> **Exercise prompt**: Return only those lines of the material that contain "gainSwitch".

> **Given information**:
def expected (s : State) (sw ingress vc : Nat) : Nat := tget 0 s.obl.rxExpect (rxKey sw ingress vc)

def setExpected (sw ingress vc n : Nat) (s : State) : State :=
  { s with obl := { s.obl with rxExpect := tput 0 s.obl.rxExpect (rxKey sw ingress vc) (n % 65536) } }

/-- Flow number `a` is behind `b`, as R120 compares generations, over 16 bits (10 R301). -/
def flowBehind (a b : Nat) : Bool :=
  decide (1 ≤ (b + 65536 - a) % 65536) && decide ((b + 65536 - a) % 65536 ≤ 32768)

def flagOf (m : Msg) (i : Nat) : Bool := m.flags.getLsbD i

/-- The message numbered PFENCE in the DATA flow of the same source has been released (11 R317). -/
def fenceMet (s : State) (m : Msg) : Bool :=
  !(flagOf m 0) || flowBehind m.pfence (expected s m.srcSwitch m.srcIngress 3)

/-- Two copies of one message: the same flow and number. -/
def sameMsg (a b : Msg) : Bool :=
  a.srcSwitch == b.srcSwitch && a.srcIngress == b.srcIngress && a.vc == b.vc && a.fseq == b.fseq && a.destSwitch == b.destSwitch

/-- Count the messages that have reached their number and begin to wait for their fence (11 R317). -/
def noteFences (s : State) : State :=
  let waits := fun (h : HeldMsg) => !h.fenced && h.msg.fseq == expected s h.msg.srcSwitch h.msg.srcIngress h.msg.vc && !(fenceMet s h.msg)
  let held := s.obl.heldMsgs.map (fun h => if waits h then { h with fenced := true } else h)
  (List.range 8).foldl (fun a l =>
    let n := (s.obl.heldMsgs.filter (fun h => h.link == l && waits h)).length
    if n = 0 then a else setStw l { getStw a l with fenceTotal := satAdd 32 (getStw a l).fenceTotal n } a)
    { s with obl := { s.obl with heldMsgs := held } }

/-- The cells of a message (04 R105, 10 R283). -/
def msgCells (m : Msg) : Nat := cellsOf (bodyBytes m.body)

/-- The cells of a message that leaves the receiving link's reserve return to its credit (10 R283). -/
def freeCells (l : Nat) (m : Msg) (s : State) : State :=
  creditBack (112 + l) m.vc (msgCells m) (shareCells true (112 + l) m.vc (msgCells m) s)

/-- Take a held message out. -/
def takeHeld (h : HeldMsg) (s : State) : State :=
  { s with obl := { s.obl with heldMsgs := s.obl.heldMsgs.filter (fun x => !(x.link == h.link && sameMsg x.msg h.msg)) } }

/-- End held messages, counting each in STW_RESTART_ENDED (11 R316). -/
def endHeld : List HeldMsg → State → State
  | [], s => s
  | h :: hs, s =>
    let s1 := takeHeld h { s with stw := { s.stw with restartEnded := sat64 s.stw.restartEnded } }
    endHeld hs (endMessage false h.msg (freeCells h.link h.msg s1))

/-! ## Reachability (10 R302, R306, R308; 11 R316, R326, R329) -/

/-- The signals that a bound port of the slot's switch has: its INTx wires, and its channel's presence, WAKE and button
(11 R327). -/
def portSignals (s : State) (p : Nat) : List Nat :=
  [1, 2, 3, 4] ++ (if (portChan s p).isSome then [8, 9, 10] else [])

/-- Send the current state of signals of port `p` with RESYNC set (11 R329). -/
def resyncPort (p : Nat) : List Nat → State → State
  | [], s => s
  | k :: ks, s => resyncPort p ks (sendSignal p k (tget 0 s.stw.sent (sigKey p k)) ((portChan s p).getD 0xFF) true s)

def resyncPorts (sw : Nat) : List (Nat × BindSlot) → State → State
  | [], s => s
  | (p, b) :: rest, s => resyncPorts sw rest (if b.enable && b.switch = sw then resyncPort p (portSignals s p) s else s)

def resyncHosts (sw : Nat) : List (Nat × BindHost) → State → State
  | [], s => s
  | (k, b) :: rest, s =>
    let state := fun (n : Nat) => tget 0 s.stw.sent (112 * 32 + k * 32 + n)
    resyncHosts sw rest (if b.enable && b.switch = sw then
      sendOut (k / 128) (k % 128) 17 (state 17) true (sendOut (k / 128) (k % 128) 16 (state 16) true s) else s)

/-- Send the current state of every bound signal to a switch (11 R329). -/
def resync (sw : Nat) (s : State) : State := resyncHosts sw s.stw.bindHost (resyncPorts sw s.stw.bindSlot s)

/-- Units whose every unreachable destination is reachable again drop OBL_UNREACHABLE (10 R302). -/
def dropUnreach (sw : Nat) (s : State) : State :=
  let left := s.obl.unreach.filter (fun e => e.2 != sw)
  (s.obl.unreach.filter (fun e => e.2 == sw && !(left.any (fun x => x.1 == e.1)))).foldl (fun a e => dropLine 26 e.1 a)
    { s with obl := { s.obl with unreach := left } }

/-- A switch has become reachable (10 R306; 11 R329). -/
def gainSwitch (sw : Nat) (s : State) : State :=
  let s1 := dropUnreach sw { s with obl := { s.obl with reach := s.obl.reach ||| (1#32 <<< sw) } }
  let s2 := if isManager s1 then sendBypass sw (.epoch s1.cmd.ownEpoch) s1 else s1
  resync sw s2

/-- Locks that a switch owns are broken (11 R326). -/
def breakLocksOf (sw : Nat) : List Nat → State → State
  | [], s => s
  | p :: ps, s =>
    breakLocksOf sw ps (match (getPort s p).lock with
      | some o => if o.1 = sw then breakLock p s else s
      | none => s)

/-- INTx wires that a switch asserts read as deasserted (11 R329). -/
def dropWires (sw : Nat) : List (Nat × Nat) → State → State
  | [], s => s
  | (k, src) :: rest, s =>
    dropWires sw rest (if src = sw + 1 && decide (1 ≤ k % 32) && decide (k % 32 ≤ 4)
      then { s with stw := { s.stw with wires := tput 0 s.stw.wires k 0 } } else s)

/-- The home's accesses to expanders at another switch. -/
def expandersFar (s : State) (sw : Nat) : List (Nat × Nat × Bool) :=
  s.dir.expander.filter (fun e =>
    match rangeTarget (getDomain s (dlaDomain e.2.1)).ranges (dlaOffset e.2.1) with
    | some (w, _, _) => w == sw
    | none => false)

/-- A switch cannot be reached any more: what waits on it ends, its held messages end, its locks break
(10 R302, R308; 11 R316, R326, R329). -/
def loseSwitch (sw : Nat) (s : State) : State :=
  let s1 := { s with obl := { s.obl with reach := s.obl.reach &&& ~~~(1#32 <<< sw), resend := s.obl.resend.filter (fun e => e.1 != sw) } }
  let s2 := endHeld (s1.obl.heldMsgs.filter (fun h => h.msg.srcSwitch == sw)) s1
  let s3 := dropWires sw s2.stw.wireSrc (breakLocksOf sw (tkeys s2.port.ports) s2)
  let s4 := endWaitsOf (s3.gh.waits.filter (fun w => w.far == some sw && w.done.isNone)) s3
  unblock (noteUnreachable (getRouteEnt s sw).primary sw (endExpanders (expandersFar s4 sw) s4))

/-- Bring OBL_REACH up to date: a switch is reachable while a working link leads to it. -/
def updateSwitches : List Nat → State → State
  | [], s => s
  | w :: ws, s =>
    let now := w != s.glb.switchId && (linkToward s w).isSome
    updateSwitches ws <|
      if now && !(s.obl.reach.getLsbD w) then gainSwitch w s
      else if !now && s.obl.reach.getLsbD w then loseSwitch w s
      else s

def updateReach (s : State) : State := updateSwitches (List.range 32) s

* * *

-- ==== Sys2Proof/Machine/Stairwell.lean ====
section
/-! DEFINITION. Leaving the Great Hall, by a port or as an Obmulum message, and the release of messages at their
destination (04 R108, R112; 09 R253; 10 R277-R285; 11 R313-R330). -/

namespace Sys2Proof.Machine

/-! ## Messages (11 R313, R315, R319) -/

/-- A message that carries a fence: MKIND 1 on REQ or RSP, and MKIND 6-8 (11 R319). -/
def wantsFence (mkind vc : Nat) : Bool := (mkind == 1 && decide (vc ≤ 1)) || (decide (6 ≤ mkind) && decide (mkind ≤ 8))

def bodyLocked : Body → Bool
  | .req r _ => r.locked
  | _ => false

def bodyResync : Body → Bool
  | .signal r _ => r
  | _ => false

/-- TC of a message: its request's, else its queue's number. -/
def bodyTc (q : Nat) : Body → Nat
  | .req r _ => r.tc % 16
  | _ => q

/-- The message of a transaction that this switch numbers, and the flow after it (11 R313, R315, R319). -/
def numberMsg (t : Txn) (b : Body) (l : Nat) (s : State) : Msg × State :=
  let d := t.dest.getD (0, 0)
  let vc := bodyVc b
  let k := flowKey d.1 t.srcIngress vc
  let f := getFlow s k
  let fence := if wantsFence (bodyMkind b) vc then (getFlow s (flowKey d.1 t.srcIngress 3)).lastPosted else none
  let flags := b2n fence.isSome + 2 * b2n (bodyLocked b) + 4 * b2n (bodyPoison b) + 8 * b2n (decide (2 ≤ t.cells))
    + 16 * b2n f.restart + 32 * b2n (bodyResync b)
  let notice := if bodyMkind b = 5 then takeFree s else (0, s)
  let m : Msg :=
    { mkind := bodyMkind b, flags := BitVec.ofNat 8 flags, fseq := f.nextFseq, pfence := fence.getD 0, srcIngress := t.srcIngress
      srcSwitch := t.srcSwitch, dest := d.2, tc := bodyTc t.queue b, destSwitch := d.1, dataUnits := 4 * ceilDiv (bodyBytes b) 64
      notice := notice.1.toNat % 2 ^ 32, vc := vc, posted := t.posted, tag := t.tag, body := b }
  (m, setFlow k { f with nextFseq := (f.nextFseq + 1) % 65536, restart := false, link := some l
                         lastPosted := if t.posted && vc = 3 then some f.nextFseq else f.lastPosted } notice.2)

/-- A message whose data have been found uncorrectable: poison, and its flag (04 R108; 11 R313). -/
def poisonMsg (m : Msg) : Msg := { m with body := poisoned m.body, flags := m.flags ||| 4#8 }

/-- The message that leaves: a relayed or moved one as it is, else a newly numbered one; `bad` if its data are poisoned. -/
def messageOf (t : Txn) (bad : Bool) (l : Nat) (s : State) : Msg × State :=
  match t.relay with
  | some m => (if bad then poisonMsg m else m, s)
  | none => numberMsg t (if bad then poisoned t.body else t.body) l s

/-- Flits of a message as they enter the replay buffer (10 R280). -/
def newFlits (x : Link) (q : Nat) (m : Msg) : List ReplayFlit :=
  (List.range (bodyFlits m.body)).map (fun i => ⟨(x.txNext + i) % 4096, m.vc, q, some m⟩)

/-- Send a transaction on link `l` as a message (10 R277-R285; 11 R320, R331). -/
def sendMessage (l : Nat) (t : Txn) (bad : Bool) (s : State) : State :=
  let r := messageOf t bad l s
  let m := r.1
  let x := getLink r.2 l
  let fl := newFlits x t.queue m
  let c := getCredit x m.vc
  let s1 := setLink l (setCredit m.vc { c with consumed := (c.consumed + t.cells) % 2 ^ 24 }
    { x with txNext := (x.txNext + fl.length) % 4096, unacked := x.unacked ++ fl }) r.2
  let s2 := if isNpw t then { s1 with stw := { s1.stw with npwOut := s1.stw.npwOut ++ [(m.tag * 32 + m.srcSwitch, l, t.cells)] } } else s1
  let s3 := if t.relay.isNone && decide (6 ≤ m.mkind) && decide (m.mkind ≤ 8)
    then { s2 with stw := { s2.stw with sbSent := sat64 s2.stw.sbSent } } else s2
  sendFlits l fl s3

...

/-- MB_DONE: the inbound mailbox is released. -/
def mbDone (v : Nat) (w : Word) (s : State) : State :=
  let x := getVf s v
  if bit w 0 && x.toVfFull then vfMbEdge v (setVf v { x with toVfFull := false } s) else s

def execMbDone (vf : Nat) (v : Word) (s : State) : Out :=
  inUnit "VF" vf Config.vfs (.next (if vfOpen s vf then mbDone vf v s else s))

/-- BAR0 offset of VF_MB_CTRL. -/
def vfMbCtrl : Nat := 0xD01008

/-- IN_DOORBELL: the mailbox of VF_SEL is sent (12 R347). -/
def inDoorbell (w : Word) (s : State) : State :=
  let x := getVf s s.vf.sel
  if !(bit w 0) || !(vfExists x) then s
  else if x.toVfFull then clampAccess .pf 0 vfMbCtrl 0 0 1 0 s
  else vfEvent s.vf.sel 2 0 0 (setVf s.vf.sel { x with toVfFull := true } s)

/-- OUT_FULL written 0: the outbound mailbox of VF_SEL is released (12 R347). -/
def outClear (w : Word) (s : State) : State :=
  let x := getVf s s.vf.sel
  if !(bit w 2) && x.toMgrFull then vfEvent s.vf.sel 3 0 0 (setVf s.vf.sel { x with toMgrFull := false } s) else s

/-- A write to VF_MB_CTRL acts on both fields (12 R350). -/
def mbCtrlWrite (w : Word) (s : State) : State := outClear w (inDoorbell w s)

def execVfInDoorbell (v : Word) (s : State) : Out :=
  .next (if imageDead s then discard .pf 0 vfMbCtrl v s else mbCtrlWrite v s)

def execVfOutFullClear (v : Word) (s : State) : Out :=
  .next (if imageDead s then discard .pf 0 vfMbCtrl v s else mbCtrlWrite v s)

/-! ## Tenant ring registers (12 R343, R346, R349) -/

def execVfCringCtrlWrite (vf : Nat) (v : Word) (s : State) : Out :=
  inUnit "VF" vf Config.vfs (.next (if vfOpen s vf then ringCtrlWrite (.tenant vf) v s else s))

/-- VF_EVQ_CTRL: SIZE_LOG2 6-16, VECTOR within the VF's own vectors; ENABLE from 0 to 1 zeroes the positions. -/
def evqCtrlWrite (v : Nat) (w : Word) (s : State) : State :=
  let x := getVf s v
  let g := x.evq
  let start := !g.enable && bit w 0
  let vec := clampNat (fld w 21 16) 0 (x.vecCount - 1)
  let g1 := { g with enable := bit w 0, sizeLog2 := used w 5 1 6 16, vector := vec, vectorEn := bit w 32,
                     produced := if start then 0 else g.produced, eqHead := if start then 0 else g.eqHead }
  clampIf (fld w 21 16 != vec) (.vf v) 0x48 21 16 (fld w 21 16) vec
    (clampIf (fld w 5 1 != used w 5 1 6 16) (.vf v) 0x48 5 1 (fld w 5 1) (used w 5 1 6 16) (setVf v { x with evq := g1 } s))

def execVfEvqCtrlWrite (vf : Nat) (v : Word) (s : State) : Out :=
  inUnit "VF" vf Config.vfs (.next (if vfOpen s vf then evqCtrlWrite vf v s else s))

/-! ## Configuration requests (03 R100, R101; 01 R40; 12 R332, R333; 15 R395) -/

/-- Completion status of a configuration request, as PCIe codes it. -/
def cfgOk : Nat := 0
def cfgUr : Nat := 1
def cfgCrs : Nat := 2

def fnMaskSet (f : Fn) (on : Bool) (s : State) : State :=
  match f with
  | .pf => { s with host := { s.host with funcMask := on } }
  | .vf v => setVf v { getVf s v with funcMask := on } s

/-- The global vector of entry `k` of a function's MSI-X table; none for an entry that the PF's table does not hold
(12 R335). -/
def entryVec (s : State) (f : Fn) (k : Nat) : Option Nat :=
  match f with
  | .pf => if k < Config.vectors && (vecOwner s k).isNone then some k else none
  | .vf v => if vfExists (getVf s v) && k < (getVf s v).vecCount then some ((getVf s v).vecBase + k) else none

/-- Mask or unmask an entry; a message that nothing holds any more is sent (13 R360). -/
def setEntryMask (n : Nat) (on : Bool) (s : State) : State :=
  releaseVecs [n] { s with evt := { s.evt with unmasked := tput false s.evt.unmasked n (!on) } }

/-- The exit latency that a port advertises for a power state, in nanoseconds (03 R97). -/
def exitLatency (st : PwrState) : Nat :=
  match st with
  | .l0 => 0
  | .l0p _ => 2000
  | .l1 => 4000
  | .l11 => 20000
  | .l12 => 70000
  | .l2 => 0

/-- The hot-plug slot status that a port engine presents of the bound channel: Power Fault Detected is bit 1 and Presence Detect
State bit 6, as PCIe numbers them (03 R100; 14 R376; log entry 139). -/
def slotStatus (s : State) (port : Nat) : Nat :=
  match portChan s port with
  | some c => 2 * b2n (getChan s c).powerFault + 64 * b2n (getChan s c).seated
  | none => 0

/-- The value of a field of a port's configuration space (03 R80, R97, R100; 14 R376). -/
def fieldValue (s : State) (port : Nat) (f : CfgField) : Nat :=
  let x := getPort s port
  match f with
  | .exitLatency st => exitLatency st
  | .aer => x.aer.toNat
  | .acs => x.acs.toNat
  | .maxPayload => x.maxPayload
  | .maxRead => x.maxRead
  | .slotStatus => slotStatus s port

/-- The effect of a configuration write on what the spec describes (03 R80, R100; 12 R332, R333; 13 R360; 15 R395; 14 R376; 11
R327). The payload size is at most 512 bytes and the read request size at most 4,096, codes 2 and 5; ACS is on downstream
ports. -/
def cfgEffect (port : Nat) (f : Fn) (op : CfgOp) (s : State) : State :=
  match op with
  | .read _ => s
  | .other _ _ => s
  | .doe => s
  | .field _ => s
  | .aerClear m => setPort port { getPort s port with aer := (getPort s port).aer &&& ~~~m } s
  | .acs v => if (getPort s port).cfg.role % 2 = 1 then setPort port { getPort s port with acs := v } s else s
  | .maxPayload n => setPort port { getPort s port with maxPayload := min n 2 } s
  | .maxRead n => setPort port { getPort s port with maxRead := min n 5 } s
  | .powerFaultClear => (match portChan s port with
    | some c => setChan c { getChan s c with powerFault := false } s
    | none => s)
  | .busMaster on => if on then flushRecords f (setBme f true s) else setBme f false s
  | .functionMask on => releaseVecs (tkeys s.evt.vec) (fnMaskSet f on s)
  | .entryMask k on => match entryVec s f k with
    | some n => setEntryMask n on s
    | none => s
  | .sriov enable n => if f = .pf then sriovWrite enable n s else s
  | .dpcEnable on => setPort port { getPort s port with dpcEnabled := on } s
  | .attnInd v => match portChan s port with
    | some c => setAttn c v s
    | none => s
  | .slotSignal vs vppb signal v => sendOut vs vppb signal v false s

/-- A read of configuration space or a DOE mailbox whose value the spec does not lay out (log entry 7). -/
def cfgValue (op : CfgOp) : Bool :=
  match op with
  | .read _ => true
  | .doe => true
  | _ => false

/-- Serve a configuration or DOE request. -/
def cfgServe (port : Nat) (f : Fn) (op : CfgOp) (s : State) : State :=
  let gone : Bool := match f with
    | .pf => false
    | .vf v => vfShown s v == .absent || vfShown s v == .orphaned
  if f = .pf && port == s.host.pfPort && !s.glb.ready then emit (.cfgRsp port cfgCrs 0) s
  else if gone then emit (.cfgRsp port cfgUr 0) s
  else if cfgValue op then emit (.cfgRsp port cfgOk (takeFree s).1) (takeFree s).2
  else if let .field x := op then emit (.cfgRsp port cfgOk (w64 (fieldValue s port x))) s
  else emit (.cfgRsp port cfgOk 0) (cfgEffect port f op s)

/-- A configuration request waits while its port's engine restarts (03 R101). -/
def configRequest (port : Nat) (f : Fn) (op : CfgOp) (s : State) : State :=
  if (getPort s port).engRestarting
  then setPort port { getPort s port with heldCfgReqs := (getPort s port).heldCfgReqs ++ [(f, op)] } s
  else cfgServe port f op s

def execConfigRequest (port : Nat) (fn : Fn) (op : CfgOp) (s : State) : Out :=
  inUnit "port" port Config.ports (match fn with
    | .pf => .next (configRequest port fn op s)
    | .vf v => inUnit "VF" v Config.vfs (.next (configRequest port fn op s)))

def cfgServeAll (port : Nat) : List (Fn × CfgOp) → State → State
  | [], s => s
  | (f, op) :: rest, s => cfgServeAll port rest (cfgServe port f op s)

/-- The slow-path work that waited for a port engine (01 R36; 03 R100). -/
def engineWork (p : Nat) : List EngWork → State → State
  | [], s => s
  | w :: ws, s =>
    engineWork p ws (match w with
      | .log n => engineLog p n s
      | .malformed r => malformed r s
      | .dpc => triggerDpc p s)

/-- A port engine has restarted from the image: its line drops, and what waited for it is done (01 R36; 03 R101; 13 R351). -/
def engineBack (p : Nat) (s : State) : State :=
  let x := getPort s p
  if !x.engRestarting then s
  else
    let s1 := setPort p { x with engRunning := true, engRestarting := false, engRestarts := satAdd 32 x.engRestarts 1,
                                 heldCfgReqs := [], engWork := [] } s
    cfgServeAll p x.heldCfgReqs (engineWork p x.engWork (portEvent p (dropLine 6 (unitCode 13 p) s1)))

> **Answer section**:
def gainSwitch (sw : Nat) (s : State) : State :=
      if now && !(s.obl.reach.getLsbD w) then gainSwitch w s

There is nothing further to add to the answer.